↓

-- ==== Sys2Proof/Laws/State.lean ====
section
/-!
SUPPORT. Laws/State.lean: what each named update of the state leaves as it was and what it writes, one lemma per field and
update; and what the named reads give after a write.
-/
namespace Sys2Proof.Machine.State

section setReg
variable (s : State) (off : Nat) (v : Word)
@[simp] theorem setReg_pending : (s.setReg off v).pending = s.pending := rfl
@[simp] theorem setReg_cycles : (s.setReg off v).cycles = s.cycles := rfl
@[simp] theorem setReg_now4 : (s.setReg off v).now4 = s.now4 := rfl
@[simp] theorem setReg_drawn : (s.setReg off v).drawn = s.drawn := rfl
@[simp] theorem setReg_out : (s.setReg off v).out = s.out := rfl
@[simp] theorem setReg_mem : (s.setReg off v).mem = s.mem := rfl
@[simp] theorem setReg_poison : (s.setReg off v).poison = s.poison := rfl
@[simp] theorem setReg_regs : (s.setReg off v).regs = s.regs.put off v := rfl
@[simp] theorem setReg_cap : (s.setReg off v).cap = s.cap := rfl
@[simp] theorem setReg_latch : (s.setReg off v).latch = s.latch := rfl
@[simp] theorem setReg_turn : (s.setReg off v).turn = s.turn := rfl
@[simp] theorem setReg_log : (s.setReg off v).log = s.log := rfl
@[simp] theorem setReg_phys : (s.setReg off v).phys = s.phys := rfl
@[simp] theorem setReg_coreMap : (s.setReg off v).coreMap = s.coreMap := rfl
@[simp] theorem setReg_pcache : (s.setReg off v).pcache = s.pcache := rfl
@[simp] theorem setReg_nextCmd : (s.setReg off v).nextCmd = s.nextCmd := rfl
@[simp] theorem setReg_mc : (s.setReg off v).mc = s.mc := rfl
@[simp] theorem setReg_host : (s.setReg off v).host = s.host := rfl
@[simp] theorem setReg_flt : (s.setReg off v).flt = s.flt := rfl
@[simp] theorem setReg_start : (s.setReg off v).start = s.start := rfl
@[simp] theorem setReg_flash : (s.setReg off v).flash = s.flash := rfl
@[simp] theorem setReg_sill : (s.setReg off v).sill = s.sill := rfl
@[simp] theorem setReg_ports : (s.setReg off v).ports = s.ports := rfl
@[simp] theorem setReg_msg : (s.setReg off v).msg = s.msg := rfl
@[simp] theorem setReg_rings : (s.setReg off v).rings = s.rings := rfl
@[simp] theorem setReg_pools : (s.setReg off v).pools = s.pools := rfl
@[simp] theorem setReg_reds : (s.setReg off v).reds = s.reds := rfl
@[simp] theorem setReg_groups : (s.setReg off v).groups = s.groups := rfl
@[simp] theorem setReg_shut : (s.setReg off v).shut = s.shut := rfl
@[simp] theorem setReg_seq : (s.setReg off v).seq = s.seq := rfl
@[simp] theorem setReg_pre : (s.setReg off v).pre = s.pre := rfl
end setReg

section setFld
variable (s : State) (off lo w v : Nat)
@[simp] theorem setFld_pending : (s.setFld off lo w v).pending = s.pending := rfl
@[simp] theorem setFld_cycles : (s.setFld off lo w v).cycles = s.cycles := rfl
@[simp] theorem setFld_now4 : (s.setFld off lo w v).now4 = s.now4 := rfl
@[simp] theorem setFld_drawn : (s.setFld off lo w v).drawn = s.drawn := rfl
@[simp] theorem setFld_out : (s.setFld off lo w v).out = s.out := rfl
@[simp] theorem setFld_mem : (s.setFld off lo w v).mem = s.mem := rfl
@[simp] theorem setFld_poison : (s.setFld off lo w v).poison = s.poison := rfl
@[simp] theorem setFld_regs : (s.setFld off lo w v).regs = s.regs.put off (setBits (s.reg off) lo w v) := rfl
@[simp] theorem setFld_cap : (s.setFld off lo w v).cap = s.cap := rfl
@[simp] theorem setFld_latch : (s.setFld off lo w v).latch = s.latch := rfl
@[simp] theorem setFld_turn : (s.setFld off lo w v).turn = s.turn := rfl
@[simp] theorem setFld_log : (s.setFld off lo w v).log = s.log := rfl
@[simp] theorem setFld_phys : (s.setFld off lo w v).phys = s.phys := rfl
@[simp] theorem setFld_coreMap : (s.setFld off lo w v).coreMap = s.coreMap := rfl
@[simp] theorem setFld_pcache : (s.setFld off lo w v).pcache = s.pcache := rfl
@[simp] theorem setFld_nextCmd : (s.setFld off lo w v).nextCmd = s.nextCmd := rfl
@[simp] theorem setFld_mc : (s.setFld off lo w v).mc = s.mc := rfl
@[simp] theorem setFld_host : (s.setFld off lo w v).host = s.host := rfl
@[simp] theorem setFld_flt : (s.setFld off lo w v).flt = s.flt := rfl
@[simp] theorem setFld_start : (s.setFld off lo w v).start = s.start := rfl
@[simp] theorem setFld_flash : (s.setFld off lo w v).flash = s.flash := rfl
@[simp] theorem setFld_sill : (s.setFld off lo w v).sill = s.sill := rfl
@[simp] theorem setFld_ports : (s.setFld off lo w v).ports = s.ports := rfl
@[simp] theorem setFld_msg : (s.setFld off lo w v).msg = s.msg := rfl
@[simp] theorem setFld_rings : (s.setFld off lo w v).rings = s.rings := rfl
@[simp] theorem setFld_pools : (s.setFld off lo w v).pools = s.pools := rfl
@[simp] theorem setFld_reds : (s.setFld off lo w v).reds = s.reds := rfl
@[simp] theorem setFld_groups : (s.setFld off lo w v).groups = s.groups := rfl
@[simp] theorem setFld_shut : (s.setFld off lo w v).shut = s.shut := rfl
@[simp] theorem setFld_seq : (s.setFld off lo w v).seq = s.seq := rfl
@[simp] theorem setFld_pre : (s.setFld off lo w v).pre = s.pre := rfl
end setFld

↑

BRIEF ▸ Each line of the records should be transcribed without change.

EXPECTED ANSWER ▸
-- ==== Sys2Proof/Laws/State.lean ====
section
/-!
SUPPORT. Laws/State.lean: what each named update of the state leaves as it was and what it writes, one lemma per field and
update; and what the named reads give after a write.
-/
namespace Sys2Proof.Machine.State

section setReg
variable (s : State) (off : Nat) (v : Word)
@[simp] theorem setReg_pending : (s.setReg off v).pending = s.pending := rfl
@[simp] theorem setReg_cycles : (s.setReg off v).cycles = s.cycles := rfl
@[simp] theorem setReg_now4 : (s.setReg off v).now4 = s.now4 := rfl
@[simp] theorem setReg_drawn : (s.setReg off v).drawn = s.drawn := rfl
@[simp] theorem setReg_out : (s.setReg off v).out = s.out := rfl
@[simp] theorem setReg_mem : (s.setReg off v).mem = s.mem := rfl
@[simp] theorem setReg_poison : (s.setReg off v).poison = s.poison := rfl
@[simp] theorem setReg_regs : (s.setReg off v).regs = s.regs.put off v := rfl
@[simp] theorem setReg_cap : (s.setReg off v).cap = s.cap := rfl
@[simp] theorem setReg_latch : (s.setReg off v).latch = s.latch := rfl
@[simp] theorem setReg_turn : (s.setReg off v).turn = s.turn := rfl
@[simp] theorem setReg_log : (s.setReg off v).log = s.log := rfl
@[simp] theorem setReg_phys : (s.setReg off v).phys = s.phys := rfl
@[simp] theorem setReg_coreMap : (s.setReg off v).coreMap = s.coreMap := rfl
@[simp] theorem setReg_pcache : (s.setReg off v).pcache = s.pcache := rfl
@[simp] theorem setReg_nextCmd : (s.setReg off v).nextCmd = s.nextCmd := rfl
@[simp] theorem setReg_mc : (s.setReg off v).mc = s.mc := rfl
@[simp] theorem setReg_host : (s.setReg off v).host = s.host := rfl
@[simp] theorem setReg_flt : (s.setReg off v).flt = s.flt := rfl
@[simp] theorem setReg_start : (s.setReg off v).start = s.start := rfl
@[simp] theorem setReg_flash : (s.setReg off v).flash = s.flash := rfl
@[simp] theorem setReg_sill : (s.setReg off v).sill = s.sill := rfl
@[simp] theorem setReg_ports : (s.setReg off v).ports = s.ports := rfl
@[simp] theorem setReg_msg : (s.setReg off v).msg = s.msg := rfl
@[simp] theorem setReg_rings : (s.setReg off v).rings = s.rings := rfl
@[simp] theorem setReg_pools : (s.setReg off v).pools = s.pools := rfl
@[simp] theorem setReg_reds : (s.setReg off v).reds = s.reds := rfl
@[simp] theorem setReg_groups : (s.setReg off v).groups = s.groups := rfl
@[simp] theorem setReg_shut : (s.setReg off v).shut = s.shut := rfl
@[simp] theorem setReg_seq : (s.setReg off v).seq = s.seq := rfl
@[simp] theorem setReg_pre : (s.setReg off v).pre = s.pre := rfl
end setReg

section setFld
variable (s : State) (off lo w v : Nat)
@[simp] theorem setFld_pending : (s.setFld off lo w v).pending = s.pending := rfl
@[simp] theorem setFld_cycles : (s.setFld off lo w v).cycles = s.cycles := rfl
@[simp] theorem setFld_now4 : (s.setFld off lo w v).now4 = s.now4 := rfl
@[simp] theorem setFld_drawn : (s.setFld off lo w v).drawn = s.drawn := rfl
@[simp] theorem setFld_out : (s.setFld off lo w v).out = s.out := rfl
@[simp] theorem setFld_mem : (s.setFld off lo w v).mem = s.mem := rfl
@[simp] theorem setFld_poison : (s.setFld off lo w v).poison = s.poison := rfl
@[simp] theorem setFld_regs : (s.setFld off lo w v).regs = s.regs.put off (setBits (s.reg off) lo w v) := rfl
@[simp] theorem setFld_cap : (s.setFld off lo w v).cap = s.cap := rfl
@[simp] theorem setFld_latch : (s.setFld off lo w v).latch = s.latch := rfl
@[simp] theorem setFld_turn : (s.setFld off lo w v).turn = s.turn := rfl
@[simp] theorem setFld_log : (s.setFld off lo w v).log = s.log := rfl
@[simp] theorem setFld_phys : (s.setFld off lo w v).phys = s.phys := rfl
@[simp] theorem setFld_coreMap : (s.setFld off lo w v).coreMap = s.coreMap := rfl
@[simp] theorem setFld_pcache : (s.setFld off lo w v).pcache = s.pcache := rfl
@[simp] theorem setFld_nextCmd : (s.setFld off lo w v).nextCmd = s.nextCmd := rfl
@[simp] theorem setFld_mc : (s.setFld off lo w v).mc = s.mc := rfl
@[simp] theorem setFld_host : (s.setFld off lo w v).host = s.host := rfl
@[simp] theorem setFld_flt : (s.setFld off lo w v).flt = s.flt := rfl
@[simp] theorem setFld_start : (s.setFld off lo w v).start = s.start := rfl
@[simp] theorem setFld_flash : (s.setFld off lo w v).flash = s.flash := rfl
@[simp] theorem setFld_sill : (s.setFld off lo w v).sill = s.sill := rfl
@[simp] theorem setFld_ports : (s.setFld off lo w v).ports = s.ports := rfl
@[simp] theorem setFld_msg : (s.setFld off lo w v).msg = s.msg := rfl
@[simp] theorem setFld_rings : (s.setFld off lo w v).rings = s.rings := rfl
@[simp] theorem setFld_pools : (s.setFld off lo w v).pools = s.pools := rfl
@[simp] theorem setFld_reds : (s.setFld off lo w v).reds = s.reds := rfl
@[simp] theorem setFld_groups : (s.setFld off lo w v).groups = s.groups := rfl
@[simp] theorem setFld_shut : (s.setFld off lo w v).shut = s.shut := rfl
@[simp] theorem setFld_seq : (s.setFld off lo w v).seq = s.seq := rfl
@[simp] theorem setFld_pre : (s.setFld off lo w v).pre = s.pre := rfl
end setFld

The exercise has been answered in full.